# Lost sound on DCC loco



## danpuckett (Dec 31, 2014)

I have a Tsunami decoder in an Atlas diesel loco. Sound was working fine and then; I lost the sound, but all other functions of loco work normal. The obvious is a bad speaker. Before I pull the shell and inspect, is there something else I should check.


----------



## mopac (Feb 24, 2011)

Have you reset the decoder? If not, give CV8 a value of 8.
Resets fix most problems.

address will be 03 after reset.


----------



## Genetk44 (Feb 26, 2016)

mopac said:


> Have you reset the decoder? If not, give CV8 a value of 8.
> Resets fix most problems.
> 
> address will be 03 after reset.


:smilie_daumenpos: yeah that!


----------



## Mark R. (Jan 26, 2013)

Also make sure you haven't either turned the sound off or muted it. This is a common problem with people who like to randomly push buttons to see what they do. 

Mark.


----------



## mopac (Feb 24, 2011)

Right. Could just be a button pushed on the controller. I have done it myself accidently.


----------



## danpuckett (Dec 31, 2014)

Thank you all for the input. I did reset the decoder; still no sound. I set the sound level on the sound CV; still no sound. I changed speakers; still no sound. My conclusion is that something has happened to the decoder, but every other function on the loco works just fine; lights, direction, running, etc.


----------



## DonR (Oct 18, 2012)

Contact the Tsunami company. They must
have a warranty. Digitrax will do a free
replacement of any of their decoders even
if you damage it yourself.

Don


----------



## mesenteria (Oct 29, 2015)

I had that happen to a LokSound decoder in a PCM Mallet from BLI. It worked reliably and nicely until one day I got it out of its box three years ago and placed it on the tracks. I got the whirry gear noise and movement, but couldn't get sound for the life of me. Tried resetting, but no joy for sound. Installed a QSI Titan in its place and haven't looked back.

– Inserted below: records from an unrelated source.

theorem execFbLineFault_only {fs : List Part} {s0 : State} {fb s} (h_s : Only fs s0 s) (hsub : In [.regs, .stage, .axes, .fbs, .mots, .legs, .lanes, .cans, .dos, .safety, .trace, .log, .chans, .timers] fs) :
    OnlyN fs s0 (execFbLineFault fb s) := by
  unfold execFbLineFault
  extract_lets +onlyGivenNames v0
  clear_value v0
  extract_lets +onlyGivenNames v1
  clear_value v1
  extract_lets +onlyGivenNames v2
  clear_value v2
  exact onlyN_ite (onlyN_next (State.fbFault_only (State.onFb_only h_s (inT rfl hsub)) hsub)) (onlyN_next h_s)

theorem execFbReacquire_only {fs : List Part} {s0 : State} {fb s} (h_s : Only fs s0 s) (hsub : In [.regs, .time, .fbs, .trace, .chans] fs) :
    OnlyN fs s0 (execFbReacquire fb s) := by
  unfold execFbReacquire
  extract_lets +onlyGivenNames v0
  clear_value v0
  extract_lets +onlyGivenNames v1
  clear_value v1
  extract_lets +onlyGivenNames v2
  clear_value v2
  extract_lets +onlyGivenNames v3
  clear_value v3
  extract_lets +onlyGivenNames v4
  clear_value v4
  extract_lets +onlyGivenNames v5
  clear_value v5
  extract_lets +onlyGivenNames v6
  have h6 : Only fs s0 v6 := only_ite (State.reach_only h_s (inT rfl hsub)) h_s
  clear_value v6
  extract_lets +onlyGivenNames v7
  have h7 : Only fs s0 v7 := State.onFb_only h6 (inT rfl hsub)
  clear_value v7
  extract_lets +onlyGivenNames v8
  have h8 : Only fs s0 v8 := State.hallFirst_only h7 (inT rfl hsub)
  clear_value v8
  exact onlyN_ite (onlyN_next h_s) (onlyN_ite (onlyN_next h_s) (onlyN_ite (onlyN_next (State.onFb_only h8 (inT rfl hsub))) (onlyN_next (State.backInService_only (State.event_only (State.onFb_only h8 (inT rfl hsub)) (inT rfl hsub)) (inT rfl hsub)))))

theorem execAbsAcquisitionStart_only {fs : List Part} {s0 : State} {fb idle s} (h_s : Only fs s0 s) (hsub : In [.regs, .time, .stage, .axes, .fbs, .mots, .legs, .lanes, .cans, .dos, .safety, .trace, .log, .chans, .timers] fs) :
    OnlyN fs s0 (execAbsAcquisitionStart fb idle s) := by
  unfold execAbsAcquisitionStart
  extract_lets +onlyGivenNames v0
  clear_value v0
  extract_lets +onlyGivenNames v1
  clear_value v1
  extract_lets +onlyGivenNames v2
  clear_value v2
  extract_lets +onlyGivenNames v3
  clear_value v3
  extract_lets +onlyGivenNames v4
  have h4 : Only fs s0 v4 := State.reach_only h_s (inT rfl hsub)
  clear_value v4
  exact onlyN_ite (onlyN_next h_s) (onlyN_ite (onlyN_next (State.onFb_only h4 (inT rfl hsub))) (onlyN_next (State.fbFault_only h4 (inT rfl hsub))))

theorem State.fbWord_only {fs : List Part} {s0 : State} {s n w} (h_s : Only fs s0 s) (hsub : In [.regs, .fbs, .trace] fs) :
    Only fs s0 (State.fbWord s n w) := by
  unfold State.fbWord
  extract_lets +onlyGivenNames v0
  clear_value v0
  extract_lets +onlyGivenNames v1
  clear_value v1
  extract_lets +onlyGivenNames v2
  clear_value v2
  extract_lets +onlyGivenNames v3
  clear_value v3
  extract_lets +onlyGivenNames v4
  clear_value v4
  extract_lets +onlyGivenNames v5
  have h5 : Only fs s0 v5 := State.onFb_only h_s (inT rfl hsub)
  clear_value v5
  exact State.fbSetRef_only h5 hsub

theorem State.traceAbs_only {fs : List Part} {s0 : State} {s n conds w} (h_s : Only fs s0 s) (hsub : In [.regs, .trace] fs) :
    Only fs s0 (State.traceAbs s n conds w) := by
  unfold State.traceAbs
  exact State.traceKind_only h_s hsub

theorem execAbsAcquisitionDone_only {fs : List Part} {s0 : State} {fb r s} (h_s : Only fs s0 s) (hsub : In [.regs, .time, .stage, .axes, .fbs, .mots, .cmps, .latches, .legs, .lanes, .cans, .dos, .safety, .trace, .log, .chans, .timers] fs) :
    OnlyN fs s0 (execAbsAcquisitionDone fb r s) := by
  unfold execAbsAcquisitionDone
  extract_lets +onlyGivenNames v0
  clear_value v0
  extract_lets +onlyGivenNames v1
  clear_value v1
  extract_lets +onlyGivenNames v2
  clear_value v2
  split
  · exact onlyN_next h_s
  · extract_lets +onlyGivenNames v3
    clear_value v3
    extract_lets +onlyGivenNames v4
    have h4 : Only fs s0 v4 := State.reach_only h_s (inT rfl hsub)
    clear_value v4
    extract_lets +onlyGivenNames v5
    clear_value v5
    extract_lets +onlyGivenNames v6
    clear_value v6
    extract_lets +onlyGivenNames v7
    have h7 : Only fs s0 v7 := State.onFb_only h4 (inT rfl hsub)
    clear_value v7
    extract_lets +onlyGivenNames v8
    have h8 : Only fs s0 v8 := State.setLv_only (State.setLv_only h7 (inT rfl hsub)) (inT rfl hsub)
    clear_value v8
    extract_lets +onlyGivenNames v9
    have h9 : Only fs s0 v9 := only_ite h8 (State.setLv_only h8 (inT rfl hsub))
    clear_value v9
    extract_lets +onlyGivenNames v10
    have h10 : Only fs s0 v10 := only_ite h9 (State.traceAbs_only h9 (inT rfl hsub))
    clear_value v10
    extract_lets +onlyGivenNames v11
    clear_value v11
    extract_lets +onlyGivenNames v12
    clear_value v12
    extract_lets +onlyGivenNames v13
    clear_value v13
    extract_lets +onlyGivenNames v14
    clear_value v14
    extract_lets +onlyGivenNames v15
    have h15 : ∀ t0, Only fs s0 t0 → Only fs s0 (v15 t0) := by
      unfold v15
      intro t16 h17
      exact forL_only (fun _ _ h18 => only_ite (State.cmpActual_only h18 (inT rfl hsub)) h18) h17
    clear_value v15
    extract_lets +onlyGivenNames v19
    have h19 : Only fs s0 v19 := State.traceAbs_only h10 (inT rfl hsub)
    clear_value v19
    refine onlyN_ite (onlyN_next h_s) ?_
    refine onlyN_ite (onlyN_next (State.traceAbs_only (State.fbFault_only h10 (inT rfl hsub)) (inT rfl hsub))) ?_
    refine onlyN_ite (onlyN_next (State.traceAbs_only (State.fbFault_only h10 (inT rfl hsub)) (inT rfl hsub))) ?_
    refine onlyN_ite (onlyN_next (State.fbFault_only h10 (inT rfl hsub))) ?_
    refine onlyN_ite ?_ (onlyN_ite (onlyN_next (State.fbFault_only h19 (inT rfl hsub))) (onlyN_next (h15 _ (State.fbWord_only h19 (inT rfl hsub)))))
    split
    · exact onlyN_ite (onlyN_next (h15 _ (State.fbWord_only (State.onFb_only h19 (inT rfl hsub)) (inT rfl hsub)))) (onlyN_next (State.onFb_only h19 (inT rfl hsub)))
    · exact onlyN_next (State.onFb_only h19 (inT rfl hsub))

theorem execAbsTimeoutExpiry_only {fs : List Part} {s0 : State} {fb s} (h_s : Only fs s0 s) (hsub : In [.regs, .time, .stage, .axes, .fbs, .mots, .legs, .lanes, .cans, .dos, .safety, .trace, .log, .chans, .timers] fs) :
    OnlyN fs s0 (execAbsTimeoutExpiry fb s) := by
  unfold execAbsTimeoutExpiry
  extract_lets +onlyGivenNames v0
  clear_value v0
  extract_lets +onlyGivenNames v1
  clear_value v1
  extract_lets +onlyGivenNames v2
  clear_value v2
  exact onlyN_ite (onlyN_next h_s) (onlyN_ite (onlyN_next (State.traceAbs_only (State.fbFault_only (State.onFb_only (State.reach_only h_s (inT rfl hsub)) (inT rfl hsub)) (inT rfl hsub)) (inT rfl hsub))) (onlyN_ite (onlyN_next (State.traceAbs_only (State.fbFault_only (State.onFb_only (State.reach_only h_s (inT rfl hsub)) (inT rfl hsub)) (inT rfl hsub)) (inT rfl hsub))) (onlyN_next h_s)))

theorem State.loadCmd_only {fs : List Part} {s0 : State} {s m n v} (h_s : Only fs s0 s) (hsub : In [.regs, .host, .mgr, .fbs, .trace, .log] fs) :
    Only fs s0 (State.loadCmd s m n v) := by
  unfold State.loadCmd
  extract_lets +onlyGivenNames v0
  clear_value v0
  extract_lets +onlyGivenNames v1
  clear_value v1
  extract_lets +onlyGivenNames v2
  clear_value v2
  exact only_ite h_s (only_ite (State.refuseBy_only h_s (inT rfl hsub)) (State.onFb_only h_s (inT rfl hsub)))

theorem execPosLoad_only {fs : List Part} {s0 : State} {fb v s} (h_s : Only fs s0 s) (hsub : In [.regs, .host, .mgr, .fbs, .trace, .log] fs) :
    OnlyN fs s0 (execPosLoad fb v s) := by
  unfold execPosLoad
  exact onlyN_ite (onlyN_next (State.loadCmd_only (State.touch_only h_s (inT rfl hsub)) hsub)) (onlyN_next h_s)

theorem State.repBoundary_only {fs : List Part} {s0 : State} {s r} (h_s : Only fs s0 s) (hsub : In [.reps] fs) :
    Only fs s0 (State.repBoundary s r) := by
  unfold State.repBoundary
  extract_lets +onlyGivenNames v0
  clear_value v0
  extract_lets +onlyGivenNames v1
  clear_value v1
  extract_lets +onlyGivenNames v2
  clear_value v2
  extract_lets +onlyGivenNames v3
  have h3 : ∀ x0, Only fs s0 (v3 x0) := by
    unfold v3
    intro x4
    exact Only.upd h_s (inT (F := [.reps]) rfl hsub) (by intro f hf; cases f <;> first | rfl | simp at hf)
  clear_value v3
  split
  · exact only_ite (h3 _) (h3 _)
  · exact only_ite (h3 _) (h3 _)
  · exact h3 _

theorem execRepeaterTransition_only {fs : List Part} {s0 : State} {r s} (h_s : Only fs s0 s) (hsub : In [.time, .reps] fs) :
    OnlyN fs s0 (execRepeaterTransition r s) := by
  unfold execRepeaterTransition
  extract_lets +onlyGivenNames v0
  clear_value v0
  extract_lets +onlyGivenNames v1
  clear_value v1
  extract_lets +onlyGivenNames v2
  have h2 : Only fs s0 v2 := State.reach_only h_s (inT rfl hsub)
  clear_value v2
  extract_lets +onlyGivenNames v3
  clear_value v3
  extract_lets +onlyGivenNames v4
  clear_value v4
  refine onlyN_ite (onlyN_next h_s) ?_
  refine onlyN_next ?_
  exact Only.upd h2 (inT (F := [.reps]) rfl hsub) (by intro f hf; cases f <;> first | rfl | simp at hf)

theorem State.repStart_only {fs : List Part} {s0 : State} {s r} (h_s : Only fs s0 s) (hsub : In [.reps] fs) :
    Only fs s0 (State.repStart s r) := by
  unfold State.repStart
  extract_lets +onlyGivenNames v0
  clear_value v0
  exact Only.upd h_s (inT (F := [.reps]) rfl hsub) (by intro f hf; cases f <;> first | rfl | simp at hf)

end Sys2Proof.Machine
end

I would advise you to take a very objective look at some other modern sound decoders. I hear very good things from the latest LokSound, which always had the industry's best motive control anyway, and their sound files keep getting better and more comprehensive. QSI Titans are excellent, and the TCS Wow are getting rave reviews. Tsunami is a dated product that needs a complete re-do to get competitive, not the least of which is for their motive control. I actually dug into the manual and got a DC BLI 4-8-4 with a quirky drive to get cat-smooth with a Tsunami 1000 in it. Very nice, but very complicated and involved. LokSound and TCS will do that the instant you power it up the first time.

Just offerin'...


----------



## danpuckett (Dec 31, 2014)

*Update on "Lost sound DCC loco"*

Thank you for all the input. I did contact Tsunami. They offered factory service. I removed the decoder and shipped it to them. The decoder is way out of the warranty period, but we will see what they do.


----------



## danpuckett (Dec 31, 2014)

*Update*

The decoder was bad. received a new Tsunami. It runs and sounds great!!


----------